Interactively Train a Decision Tree

To use the Decision Tree node to interactively train and prune a decision tree, complete the following steps:
  1. From the Model tab on the Toolbar, select the Decision Tree node icon. Drag the node into the Diagram Workspace.
  2. In the Diagram Workspace, right-click the Decision Tree node, and select Rename from the resulting menu. Enter Interactive Decision Tree and then click OK in the window that opens.
  3. Connect the Replacement node to the Interactive Decision Tree node.
    Process Flow Diagram
  4. Select the Interactive Decision Tree node. In the Properties Panel, scroll down to view the Train properties, and click on the ellipses that represent the value of Interactive. The Interactive Decision Tree window opens.
    1. Select the root node (at this point, the only node in the tree), and then from the Train menu, select Split Node. The Split Node window opens that lists the candidate splitting rules ranked by logworth (-Log(p)). The FREQUENCY_STATUS_97NK rule has the highest logworth. Ensure that this row is selected, and click OK.
      Split Node Window
    2. The tree now has two additional nodes. Select the lower-left node (where FREQUENCY_STATUS_97NK is 3 or 4), and then from the Train menu, select Split Node. In the Split Node window that opens, select MONTHS_SINCE_LAST_GIFT, which ranks second in logworth, and click Edit Rule to manually specify the split point for this rule. The Interval Splitting Rule window opens.
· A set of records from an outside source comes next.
-- ==== Sys2Proof/Machine/Ops.lean ====
section
/-! DEFINITION. The named operations every agent and every command share: the bus primitives (40_bus_primitives.md R102 to R109), the rejection of a launch (60_exceptions.md R162), the entry into FAULT (R167), the way out of it (70_reset_and_hazards.md R180), host accesses (20_memory.md R52, R53), and one step of a step table (R100). -/

namespace Sys2Proof.Machine

/-- What a meaning answers. -/
abbrev Result := Host.Outcome State Fault Refusal

/-! ### Named updates -/

/-- ENV gives a response in this step (R101). -/
def answering (r : Response) (s : State) : State := { s with answer := some r }

/-- The response given is taken from the bus, or dropped (log 2, log 3). -/
def dropAnswer (s : State) : State := { s with answer := none }

/-- The moves that remain (log 1). -/
def withMoves (ms : List Move) (s : State) : State := { s with moves := ms }

/-- CMD_OP takes a byte (R84). -/
def setCmdOp (v : Byte) (s : State) : State := { s with cmdOp := v }

/-- CMD_A takes a byte (R24). -/
def setCmdA (v : Byte) (s : State) : State := { s with cmdA := v }

/-- CMD_B takes a byte (R24). -/
def setCmdB (v : Byte) (s : State) : State := { s with cmdB := v }

/-- CMD_F takes a byte (R24). -/
def setCmdF (v : Byte) (s : State) : State := { s with cmdF := v }

/-- RESULT takes a byte (R26). -/
def setResult (v : Byte) (s : State) : State := { s with result := v }

/-- `MemWrite(i, 1, v)` (R10, R58): an index is 8 bits, so it is in range (R57). -/
def setBufAt (i v : Byte) (s : State) : State := { s with buf := memWrite s.buf i.toNat v }

/-- SSTAT.OVR <- 1 (R30). -/
def setOvr (s : State) : State := { s with ovr := true }

/-- SCH takes a value (R41). -/
def setSch (c : Sch) (s : State) : State := { s with sch := c }

/-- µINIT(r, p): TWBR and TWSR.PRESC (R109). -/
def initClock (r : Byte) (p : BitVec 3) (s : State) : State := { s with twbr := r, twsrPresc := p }

/-! ### Bus primitives -/

/-- A bus primitive and its operands (R103 to R107). -/
inductive Prim where
  /-- µSTART (R103). -/
  | start
  /-- µSTOP (R104). -/
  | stop
  /-- µTXADDR(sla, dir), sla[7:1] given (R105). -/
  | txaddr (sla : BitVec 7) (dir : Dir)
  /-- µTXBYTE(d) (R106). -/
  | txbyte (d : Byte)
  /-- µRXBYTE(k) (R107). -/
  | rxbyte (k : Bool)
deriving DecidableEq, Repr

/-- The bus operation a primitive issues in a bus phase (R103 to R107): a start is a repeated start when BPH is not
IDLE. -/
def Prim.busOp (p : Prim) (bph : Phase) : BusOp :=
  match p with
  | .start => .start (bph != .idle)
  | .stop => .stop
  | .txaddr sla dir => .write (addrByte sla dir) (.addr dir)
  | .txbyte d => .write d .data
  | .rxbyte k => .read k

/-- TWDR at the issue of a bus operation: written by µTXADDR and µTXBYTE alone (R34, R102). -/
def twdrIssued (q : BusOp) (twdr : Byte) : Byte :=
  match q with
  | .start _ => twdr
  | .stop => twdr
  | .write b _ => b
  | .read _ => twdr

/-- The issue of a bus primitive (R102): PEND, TWCR, TWSR.CODE = NO_INFO, TWDR. -/
def issue (p : Prim) (s : State) : State :=
  let q := p.busOp s.bph
  { s with
    pend := some q
    twcr := twcrIssued q
    twsrCode := Status.noInfo.code s.params.codes
    twdr := twdrIssued q s.twdr }

/-- What the completion of a bus operation leaves (R103 to R107). -/
structure Done where
  status : Status
  bph : Phase
  twdr : Byte
  event : BusEvent
deriving DecidableEq, Repr

/-- What a response does to the operation in flight: completes it, reports a bus fault, or is no response of its set
(R101). -/
inductive Answered where
  | completes (d : Done)
  | faults (c : Status)
  | notAResponse
deriving DecidableEq, Repr

/-- The status and the bus phase an address byte leaves (R35, R40, R105). -/
def addrDone (dir : Dir) (ack : Bool) : Status × Phase :=
  match dir, ack with
  | .w, true => (.slaWAck, .mt)
  | .w, false => (.slaWNack, .mtNak)
  | .r, true => (.slaRAck, .mr)
  | .r, false => (.slaRNack, .mrNak)

/-- The completion of a write operation (R105, R106). The byte is in TWDR since the issue, so TWDR stays. -/
def writeDone (b : Byte) (kind : WriteKind) (ack : Bool) (bph : Phase) (twdr : Byte) : Done :=
  match kind with
  | .addr dir => ⟨(addrDone dir ack).1, (addrDone dir ack).2, twdr, .write b ack⟩
  | .data => ⟨if ack then .dataTxAck else .dataTxNack, bph, twdr, .write b ack⟩

/-- The response set of each operation (R101) and what each response does, BPH and TWDR as they stand. -/
def answered (q : BusOp) (r : Response) (bph : Phase) (twdr : Byte) : Answered :=
  match q, r with
  | .start rep, .ok =>
    .completes ⟨if rep then .repStart else .start, .addr, twdr, if rep then .repStart else .start⟩
  | .start _, .arbLost => .faults .arbLost
  | .start _, .busError => .faults .busError
  | .stop, .ok => .completes ⟨.noInfo, .idle, twdr, .stop⟩
  | .write b kind, .ack => .completes (writeDone b kind true bph twdr)
  | .write b kind, .nack => .completes (writeDone b kind false bph twdr)
  | .write _ _, .arbLost => .faults .arbLost
  | .write _ _, .busError => .faults .busError
  | .read k, .data v => .completes ⟨if k then .dataRxAck else .dataRxNack, bph, v, .read v k⟩
  | .read _, .arbLost => .faults .arbLost
  | .read _, .busError => .faults .busError
  | _, _ => .notAResponse

/-- The completion effects of a bus operation (R102): TWCR, TWSR.CODE, TWDR, BPH, PEND = none and the bus event. -/
def completed (q : BusOp) (d : Done) (s : State) : State :=
  { s with
    twcr := twcrCompleted q
    twsrCode := d.status.code s.params.codes
    twdr := d.twdr
    bph := d.bph
    pend := none
    answer := none
    trace := s.trace ++ [d.event] }

/-! ### Exceptions and the way out of them -/

/-- The rejection of a launch, the block's one synchronous exception (R162): ERRCODE takes the code. CMD_OP already
holds the byte written (R84). -/
def reject (code : ErrCode) (s : State) : State := { s with errcode := code }

/-- FAULT entry (R167): TWSR.CODE takes ARB_LOST or BUS_ERROR, TWCR.INT is set, PEND is none, SCH is S_FAULT, and the
trace takes the event. -/
def enterFault (c : Status) (s : State) : State :=
  { s with
    twsrCode := c.code s.params.codes
    twcr := s.twcr ||| twcrInt
    pend := none
    answer := none
    sch := .fault
    trace := s.trace ++ [.fault (c.value s.params.codes)] }

/-- RST asserted and released (R180): every piece of state at its reset value, BUF at any contents (U1). The way out
of S_FAULT. The moves still to be made, what the outside has seen and the parameters are no state of the block. -/
def applyReset (contents : List Byte) (s : State) : State :=
  { State.resetWith s.params with
    buf := memOfBytes 0 contents
    moves := s.moves
    trace := s.trace
    reads := s.reads }

/-! ### Host accesses -/

/-- What a host read of an address returns (R51, R52, R54). -/
def hostValue (h : HAddr) (s : State) : Byte :=
  if 0x100 ≤ h.toNat then s.bufAt (h.extractLsb' 0 8)
  else
    match h.toNat with
    | 0x000 => s.cmdOp
    | 0x001 => s.cmdA
    | 0x002 => s.cmdB
    | 0x003 => s.cmdF
    | 0x004 => s.result
    | 0x005 => s.sstat
    | 0x006 => s.twcr
    | 0x007 => s.twdr
    | 0x008 => s.twsr
    | 0x009 => s.twbr
    | _ => 0x00#8

/-- A host read (R52): no side effect on the block; the log of reads is the model's own (log 7). -/
def hostRead (h : HAddr) (s : State) : State := { s with reads := s.reads ++ [(h, hostValue h s)] }

/-- A host write of SSTAT: write-1-to-clear of NAK and OVR (R27). -/
def writeSstat (v : Byte) (s : State) : State :=
  { s with nak := s.nak && !v.getLsbD 1, ovr := s.ovr && !v.getLsbD 2 }

/-- A host write of a BUF byte (R53): dropped and recorded in OVR while BUSY = 1. -/
def writeBuf (i : Byte) (v : Byte) (s : State) : State :=
  if s.busy then setOvr s else setBufAt i v s

/-- A host write that launches nothing (R23, R53): to CMD_OP it is dropped and recorded in OVR, as while BUSY = 1. -/
def hostWrite (h : HAddr) (v : Byte) (s : State) : State :=
  if 0x100 ≤ h.toNat then writeBuf (h.extractLsb' 0 8) v s
  else
    match h.toNat with
    | 0x000 => setOvr s
    | 0x001 => setCmdA v s
    | 0x002 => setCmdB v s
    | 0x003 => setCmdF v s
    | 0x005 => writeSstat v s
    | _ => s

/-! ### Step tables -/

/-- Where a completion action puts a received byte (R115, R135, R137). -/
inductive Dest where
  | drop
  | result
  | buf (i : Byte)
deriving DecidableEq, Repr

/-- The completion action of an issue label (R100): whether `nak(r)` stands in it, where a received byte goes, and
the next label with its loop index. -/
structure After where
  nak : Bool
  dest : Dest
  next : Label
  i : Byte
deriving DecidableEq, Repr

/-- The action of a label (R100): an issue label, one of the internal labels, or END. -/
inductive Action where
  /-- Issue a primitive; on completion, do the rest. -/
  | issue (p : Prim) (after : After)
  /-- RESULT <- µSTATUS(); next END (R110). -/
  | readStatus
  /-- µINIT(r, p); next END (R109, R116). -/
  | init (r : Byte) (p : BitVec 3)
  /-- if µSTATUS() = SLA_W_ACK then next W3 else next W0 (R133). -/
  | pollCheck
  /-- END: SCH <- S_IDLE (R100). -/
  | finish
deriving DecidableEq, Repr

/-- `nak(r)`: if r = NACK then SSTAT.NAK <- 1 (R29, R134). -/
def recordNak (wanted : Bool) (r : Response) (s : State) : State :=
  { s with nak := s.nak || (wanted && r == .nack) }

/-- Put a received byte where the completion action says (R115, R135, R137). -/
def storeByte (dest : Dest) (r : Response) (s : State) : State :=
  match dest, r with
  | .result, .data v => setResult v s
  | .buf i, .data v => setBufAt i v s
  | _, _ => s

/-- The next label (R41). -/
def goto (op : Op) (l : Label) (i : Byte) (s : State) : State := setSch (.run op l i) s

/-- The BLOCK step of a label (R100). -/
def blockAction (op : Op) (i : Byte) (a : Action) (s : State) : State :=
  match a with
  | .issue p _ => issue p s
  | .readStatus => goto op .fin i (setResult s.status s)
  | .init r p => goto op .fin i (initClock r p s)
  | .pollCheck => goto op (if s.status = Status.slaWAck.value s.params.codes then .w3 else .w0) i s
  | .finish => setSch .idle s

/-- The ENV step (R100): the completion effects, then the completion action of the issuing label; or the entry into
FAULT, after which no completion action runs (R101). A response outside the set is no answer (log 2). -/
def envAction (op : Op) (after : After) (q : BusOp) (r : Response) (s : State) : State :=
  match answered q r s.bph s.twdr with
  | .completes d => goto op after.next after.i (storeByte after.dest r (recordNak after.nak r (completed q d s)))
  | .faults c => enterFault c s
  | .notAResponse => dropAnswer s

/-- The step of the running command at a label whose action is `act`: a BLOCK step with nothing in flight, an ENV step
with an operation in flight and its answer given, and no step while the block waits (R42, R100). -/
def tableStep (op : Op) (i : Byte) (act : Option Action) (s : State) : Result :=
  match act with
  | none => .fault .noSuchLabel
  | some a =>
    match s.pend, s.answer with
    | none, none => .next (blockAction op i a s)
    | none, some _ => .next (dropAnswer s)
    | some _, none => .next s
    | some q, some r =>
      match a with
      | .issue _ after => .next (envAction op after q r s)
      | _ => .fault .strayOperation

/-- An accepted launch (R84): ERRCODE <- 0, LC <- CW, SCH <- S_RUN(row, first label, 0). -/
def accept (op : Op) (s : State) : State :=
  { s with errcode := .none, lc := s.cmdWord, sch := .run op (firstLabel op) 0#8 }

/-- A launch after its decode (R84): the checks LEN_ZERO and SEQUENCE, then the acceptance. -/
def launch (i : Instr) (s : State) : State :=
  match launchError i s.bph with
  | .none => accept i.op s
  | code => reject code s

/-- A command in the state it is asked for (log 13): launched at S_IDLE (R84), stepped through its table while it runs
(R100), and nothing in S_FAULT, where no step is enabled (R43). -/
def command (i : Instr) (table : State → Label → Byte → Option Action) (s : State) : Result :=
  match s.sch with
  | .idle => .next (launch i s)
  | .run op l k => if op = i.op then tableStep op k (table s l k) s else .fault .otherCommandRunning
  | .fault => .next s

end Sys2Proof.Machine
end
      Enter 8 as the New split point, and click Add Branch. Then, select Branch 2 (>= 8.5) and click Remove Branch. Click OK.
      Interval Splitting Rule Window
      Ensure that MONTHS_SINCE_LAST_GIFT is selected in the Split Node window, and click OK.
    3. Select the first generation node that you have not yet split (where FREQUENCY_STATUS_97NK is 1, 2, or Missing). From the Train menu, select Split Node. In the Split Node window that opens, ensure that PEP_STAR is selected, and click OK.
      The tree now has seven (four of them, leaf) nodes. The nodes are colored from dark to light, corresponding to low to high percentages of correctly classified observations.
      Decision Tree
    4. Select the lower-right node (where FREQUENCY_STATUS_97NK is 1, 2, or Missing and PEP_STAR is 0 or Missing). From the Train menu, select Train Node. This selection causes SAS Enterprise Miner to continue adding generations of this node until a stopping criterion is met. For more information about stopping criteria for decision trees, see the SAS Enterprise Miner Help.
      Note: In the Interactive Decision Tree window, you can prune decision trees. However, in this example, you will leave the tree in its current state.
    5. Close the Interactive Decision Tree window, and click Yes in the confirmation window that opens.